鉬矽氧嵌附式減光型相移圖罩之研製與模擬

Abstract

嵌附式減光型相移圖罩為重要解像度增進技術之一，本論文重點在研究適用於微影波長193 nm之嵌附式減光型相移圖罩MoSiO材質，探討在不同的成膜方式下，對光學、化學性質的影響。 正規嵌附層MoSiO薄膜在濺鍍成膜時，改變通入氧氣流量，可得符合嵌附層之需求。此薄膜於微影波長193 nm之折射率為1.813，吸收係數為0.35，符合相移角度180度之薄膜厚度計算值為118.69 nm；另成膜方式為MoSi薄膜加以氧電漿改質，通入氧氣時間不同，光學性質亦不同，符合嵌附層之微影波長193 nm折射率為1.637，吸收係數為0.527，符合相移角度180度之薄膜厚度計算值為151.49 nm。 由於嵌附層表面不似鏡面光滑平坦而產生散射光，導致所量測的反射率、透射率較真實為低。本論文修正反射率、透射率再應用於反射率-透射率法，所得之折射率與吸收係數較接近商業儀器n＆k分析儀量測出的值，證明此修正之價值。 以電子能譜化學分析儀與傅利葉轉換紅外光譜儀對薄膜進行分析，發現薄膜內二氧化矽與三氧化鉬成份增加時，折射率增加，吸收係數減少，有良好之化學組成與光學性質之關聯性，實際上薄膜之相互鍵結關係相當複雜，尚無法證實其對細部變化的影響。 模擬結果顯示，以傳統鉻膜圖罩搭配偏軸二孔發光於248 nm微影時，可成功製作0.115 μm密集線隙，且對於焦深與製程寬容度具較佳之改善效果。

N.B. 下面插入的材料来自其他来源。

-- ==== Sys2Proof/WellFormed.lean ====
section
/-! DEFINITION. Which combinations of strategy, kind and width exist (30_encoding.md R87). -/

namespace Sys2Proof

/-- The legal combinations of R87 in this instance of the engine. -/
def Form.wellFormed (f : Form) : Bool := f.wellFormedWith Config.floatWidths

/-- A command is well formed when its combination exists (R87). -/
def Instr.wellFormed (i : Instr) : Bool := i.form.wellFormed

end Sys2Proof
end

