-- ==== Sys2Proof/Machine/Bits.lean ====
section
/-! DEFINITION. The operators on bit vectors of 00_scope.md R8 that core Lean does not have, the byte-sequence
reversal (40_common_execution.md R121) and the Byte Reverser in its mask-and-shift form (R120). `&`, `|`,
`<<` and `>>` are `&&&`, `|||`, `<<<` and `>>>` of `BitVec`, all logical and within the width (R8);
`zext_N` and `trunc_W` are `BitVec.setWidth`. -/

namespace Sys2Proof.Machine

open Sys2Proof

/-- `BYTES(W)` = W / 8, the number n of byte lanes of a W-bit value (R6). -/
def byteCount (w : Nat) : Nat := w / 8

/-- `lane(v, j)` = `v[8j+7 : 8j]` (R8), little-endian lane numbering (20_memory.md R56; log entry 7). -/
def lane {w : Nat} (v : BitVec w) (j : Nat) : Byte := v.extractLsb' (8 * j) 8

/-- The value whose lanes 0 to n−1 are `d 0` to `d (n−1)` and whose bits above them are 0. -/
def joinLanes (w : Nat) (d : Nat → Byte) : Nat → BitVec w
  | 0 => 0
  | n + 1 => joinLanes w d n ||| ((d n).setWidth w <<< (8 * n))

/-- `lanes(d_{n-1}, …, d_0)`: the W-bit vector whose lane j is `d j` (R8). -/
def lanes (w : Nat) (d : Nat → Byte) : BitVec w := joinLanes w d (byteCount w)

/-- Every lane replaced by its image under `f`. -/
def mapLanes {w : Nat} (f : Byte → Byte) (v : BitVec w) : BitVec w := lanes w fun j => f (lane v j)

/-- `lsl8(v, s)`: each lane shifted left by s as an 8-bit vector of its own (R8). -/
def lsl8 {w : Nat} (v : BitVec w) (s : Nat) : BitVec w := mapLanes (· <<< s) v

/-- `lsr8(v, s)`: each lane shifted right by s as an 8-bit vector of its own (R8). -/
def lsr8 {w : Nat} (v : BitVec w) (s : Nat) : BitVec w := mapLanes (· >>> s) v

/-- `bcast_n(b)`: the byte b in every lane (R8). -/
def bcast (w : Nat) (b : Byte) : BitVec w := lanes w fun _ => b

/-- `bswap_W`, the byte-sequence reversal: lane j of the result is lane n−1−j of the operand (R121). -/
def bswap {w : Nat} (x : BitVec w) : BitVec w := lanes w fun j => lane x (byteCount w - 1 - j)

/-- `brev8`, the Byte Reverser, by mask and shift on the four bit pairs (R120; R119). -/
def brev8 (b : Byte) : Byte :=
      ((b &&& 0x01) <<< 7) ||| ((b &&& 0x80) >>> 7)
  ||| ((b &&& 0x02) <<< 5) ||| ((b &&& 0x40) >>> 5)
  ||| ((b &&& 0x04) <<< 3) ||| ((b &&& 0x20) >>> 3)
  ||| ((b &&& 0x08) <<< 1) ||| ((b &&& 0x10) >>> 1)

/-- `zext_W(bit(v, 0))`: the lowest bit of v, as a W-bit value (R8). -/
def lowestBit {w : Nat} (v : BitVec w) : BitVec w := (v.extractLsb' 0 1).setWidth w

end Sys2Proof.Machine
end

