/-- 40_common_execution.md section 2 (R123): commands that differ in kind alone do the same to every state;
the examples of R123. -/
def Obligations.KindIndependence : Prop :=
  (∀ i j : Instr, i.form.path = j.form.path → i.form.width = j.form.width → ∀ s, exec i s = exec j s)
    ∧ bcRev (0x80#8) = 0x01 ∧ bcRev (0x7FC00000#32) = 0x000003FE#32

/-- R35: `opnd[127:W]` changes neither result nor status, and `res[127:W]` is zero for every kind. -/
def Obligations.OperandAboveWidthIsIgnored : Prop :=
  ∀ c : CmdWord, legal c = true →
    (∀ o o' : BusWord, o.setWidth (selectedWidth c) = o'.setWidth (selectedWidth c) →
      ∀ r, Responds c o r → Responds c o' r)
    ∧ ∀ o r, Responds c o r → r.status = .ok ∧ ∀ k, selectedWidth c ≤ k → r.res.getLsbD k = false

/-! ### The engine -/

/-- 60_exceptions.md section 1 (R271): an illegal word is answered with `res` = 0 and status ILLEGAL, whatever
the operand, and nothing else changes. That a `quiet` move of the host is used up first is the model's
own (log entry 5). -/
def Obligations.IllegalCommandOnlyAnswers : Prop :=
  ∀ c : CmdWord, legal c = false →
    (∀ o s, Holds c o s →
      step s = .next { s with phase := .idle, responses := s.responses ++ [⟨0, .illegal⟩] })
    ∧ ∀ (s : State) (rest : List HostMove), s.phase = .busy → s.cmdQ = c → s.host = .quiet :: rest →
      step s = .next { s with phase := .idle, responses := s.responses ++ [⟨0, .illegal⟩], host := rest }

/-- 10_state.md section 10 (R34) and 60_exceptions.md section 1 (R274): the codes of the two statuses; `0b10`
and `0b11` are never produced. -/
def Obligations.StatusCodes : Prop :=
  Status.ok.code = 0b00 ∧ Status.illegal.code = 0b01
    ∧ ∀ st : Status, st.code ≠ 0b10 ∧ st.code ≠ 0b11

/-- 40_common_execution.md section 1 (R112, R126): where the held word decodes to a command and the host lets
the engine move, the step is the command's execution at that state. The clause on the `quiet` move, which
is used up first, is the model's choice of a list of host moves (log entry 5); no rule states it. -/
def Obligations.StepRunsTheDecodedCommand : Prop :=
  ∀ (s : State) (i : Instr), s.phase = .busy → decode s.cmdQ = .instr i →
    (EngineToMove s → step s = exec i s)
    ∧ ∀ rest, s.host = .quiet :: rest → step s = exec i { s with host := rest }

/-- The model's own (log entry 6): a word placed where the engine takes its next command from runs at the
very next step, on the operand that the latch holds. -/
def Obligations.PlacedWordRunsNext : Prop :=
  ∀ (s : State) (i : Instr), (∀ rest, s.host ≠ .quiet :: rest) →
    step (s.withFetchWord 16 (encode i).toNat) = exec i { s with cmdQ := encode i, phase := .busy }

/-- 40_common_execution.md section 1 (R111): accepting latches the word and the operand and makes the engine
BUSY; nothing else changes but that the command is no longer presented. -/
def Obligations.AcceptLatchesTheCommand : Prop :=
  ∀ (s : State) (c : CmdWord) (o : BusWord) (rest : List HostMove),
    s.phase = .idle → s.host = .present c o :: rest →
    step s = .next { s with cmdQ := c, opndQ := o, phase := .busy, host := rest }

/-- 70_reset_and_hazards.md section 3 (R311) and 10_state.md section 10 (R33): a command presented to a BUSY
engine waits, is not lost and does not touch the latches, while the held command is answered as the master rule
says (R114), from its own word and operand. -/
def Obligations.BusyCommandWaits : Prop :=
  ∀ (s : State) (c : CmdWord) (o : BusWord) (rest : List HostMove),
    s.phase = .busy → s.host = .present c o :: rest →
    ∃ t, step s = .next t ∧ Answered (masterRule s.cmdQ s.opndQ) s t ∧ t.host = .present c o :: rest

/-- 70_reset_and_hazards.md section 1 (R300, R302): a reset leaves the engine IDLE with an empty response
channel; the command in flight is answered neither OK nor ILLEGAL and leaves nothing behind; what the
host goes on to do is untouched. -/
def Obligations.ResetDropsTheCommandInFlight : Prop :=
  ∀ (s : State) (rest : List HostMove), s.host = .reset :: rest →
    ∃ t, step s = .next t ∧ t.phase = .idle ∧ t.responses = [] ∧ t.host = rest
      ∧ Indistinguishable { s with phase := .idle, responses := [], host := rest } t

Embedded Attenuated Phase-Shifting mask (EAPSM) is one of the important resolution enhancement techniques. The main point of this thesis is to study MoSiO which is material for EAPSM in 193 nm lithography, the effects of various ways of film growth on its optical and chemical properties. By changing the O2 flow rates in sputtering conditions, qualified MoSiO embedded layer could be obtained. Under 193 nm, refractive index of this film is 1.813, and absorptivity is 0.35, calculated thickness of this film which has a degree of phase shift 180 is 118.69 nm; in other different way of film preparation, MoSi film was treated with O2 plasma, the flow of oxygen also changed the property. For the qualified MoSiO film for 193 nm lithography, refractive index is 1.637, and absorptivity is 0.527, calculated thickness of this film which has a degree of phase shift 180 is 151.49 nm. The scattering light was generated from the surface of embedded layer which was not like a mirror, resulted in the facts that the measured reflectance and transmittance were smaller than its real reflectance and transmittance. The modified the R-T Method was used to determine n and k, and the values closed to the n and k measured by n＆k analyzer, so the value of modified method has been proved. Using ESCA and FT-IR to analyze MoSiO film, the increasing contents of SiO2 and MoO3 will increase n and decrease k. Therefore, the chemical compositions and optical properties are well correlated, however, their detailed correlations can not be verified. The result of simulation showed that traditional COG assisted with OAI dipole could fabricate 115 nm dense line in 248 nm, the DOF and process window were also improved.